A few months ago I attended his magnificent 21-gun salute cremation: today is the start of the next stage in his soul’s progress towards deification.
• • •
I arrive a bit late at the palace and see the tail end of a procession of 300 white umbrellas in the distance, heading west towards the setting sun.
I race down the street, following the crowd, in my white pumps.
I cross the Denpasar River bridge, and I suddenly find myself in the forecourt of Denpasar’s most magnificent Majapahit-era palace, Puri Agung Jero Kuta.
More than 300 pengiring (followers) are sitting in neat rows on the courtyard’s grass floor around a banyan tree. In the court’s gamelan pavilion I see my friends, including the deceased’s widow Pedanda Isteri, former society beauty Ibu Kompiang, and her very extended and very good-looking family.
A gamelan and an angklung alternate in filling the heady ceremonial air with gorgeous music.
I find a back court where Brahmans are downing pegs of Glenfiddich. I indulge in a heavily laced Irish coffee then move back to the ceremonial court now bustling withactivity.
The high priest, Ida Pedanda Timbul from Sanur, has ceased his Vedic incantations and is busy plucking leaves from the banyan tree with a long bamboo pole. These leaves are then distributed amongst the pengiring to be fashioned, later in the week, into spirit effigies — then cremated, and the ashes thrown into the sea.
The procession home is one of the prettiest I have ever witnessed: the bleganjur marching band is animated and the rows of Gucci sunglasses are glistening as the ribbon of 300 umbrellas weaves back to the Brahman home.
At the palace the pengiring placed the silver bowls of banyan leaves in rows in the ‘grandstand’ within the sacred enclosure — called payadnyan — that has been erected in the banjar hall opposite the palace.

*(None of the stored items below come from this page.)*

-- ==== Sys2Proof/Word.lean ====
section
/-! DEFINITION. The word types of the CHIP-8 core (10_state.md, 30_encoding.md R92): all values are
unsigned (00_scope.md R9). -/

namespace Sys2Proof

/-- An 8-bit value: a general register, a memory byte, a timer count (R20, R28, R29, R31). -/
abbrev Byte := BitVec 8

/-- A 16-bit value: an instruction word, `pc`, `I`, a stack entry (R23, R26, R27, R90). -/
abbrev Word := BitVec 16

/-- A 4-bit value: one nibble of an instruction word, a key number. -/
abbrev Nibble := BitVec 4

/-- A register index, 0 to 15; all 16 values are legal (R92). -/
abbrev RegIdx := BitVec 4

/-- The 12-bit address operand `NNN` (R12, R92). -/
abbrev Addr12 := BitVec 12

end Sys2Proof
end

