-- ==== Sys2Proof/Machine/TimersKeys.lean ====
section
/-! DEFINITION. The timer-transfer and key-wait instructions (44_timers_keys.md). None can fault. -/

namespace Sys2Proof.Machine

/-- `FX07` (R170). -/
def execCopyDelayToRegister (x : RegIdx) (s : State) : Result := .next (s.setReg x s.dt)

/-- `FX15` (R172). -/
def execCopyRegisterToDelay (x : RegIdx) (s : State) : Result := .next { s with dt := s.reg x }

/-- `FX18` (R173). -/
def execCopyRegisterToSound (x : RegIdx) (s : State) : Result := .next { s with st := s.reg x }

/-- What `GetKey` does with a sample: no key pressed, back to its own address; else the number of a
pressed key to `x[X]`, which one being a free choice (R171, D18; log 3). -/
def State.takeKey (s : State) (x : RegIdx) (keys : BitVec 16) : State :=
  if keys = 0 then { s with pc := s.pc - 2 }
  else s.keyPreference.2.setReg x ((pickKey keys s.keyPreference.1).setWidth 8)

/-- `FX0A` (R171). -/
def execGetKey (x : RegIdx) (s : State) : Result :=
  .next (s.keypadSample.2.takeKey x s.keypadSample.1)

end Sys2Proof.Machine
end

The family’s head then leads me to the high-tea table where a bevy of beauties are scoffing packages of Nasi Yasa, ceremonial rice. I feel blessed.
VALE
Jean Lane Murniati
26 December 1948 – 25 August 2015
Jean was the nicest expat lady in Kuta, all these years. She came in the early 1970s and married dashing Ketut Sulendra and together with Ketut’s mother they founded Bali’s first juice bar, TITIMAS, in Denpasar, on the bridge in front of the Kusumasari market.
It was ground zero hippy heaven and poste restante for all of us back then, when Denpasar was the only place to buy punnets of white hamburger bun, Blue Band margarine and make phone calls home.
Jean went on to found Kubu Krishna and then T J.s in Poppies Lane and to make beautiful jewelry and to paint (she recently illustrated a book with actress/author Jennifer Claire). She was loved by all. Ketut left Jean — with a son, Wayan Krishna Lane — and moved to Australia, but all her myriad friends stayed close: she was a permanent court fixture at expat events for almost 40 years.
Her passing after a long battle with cancer brings great sorrow to the old timer community and her big Balinese family. She never wanted to trouble anyone with her health problems over the last year. Jean is survived by her son, two grand daughters and a grandson.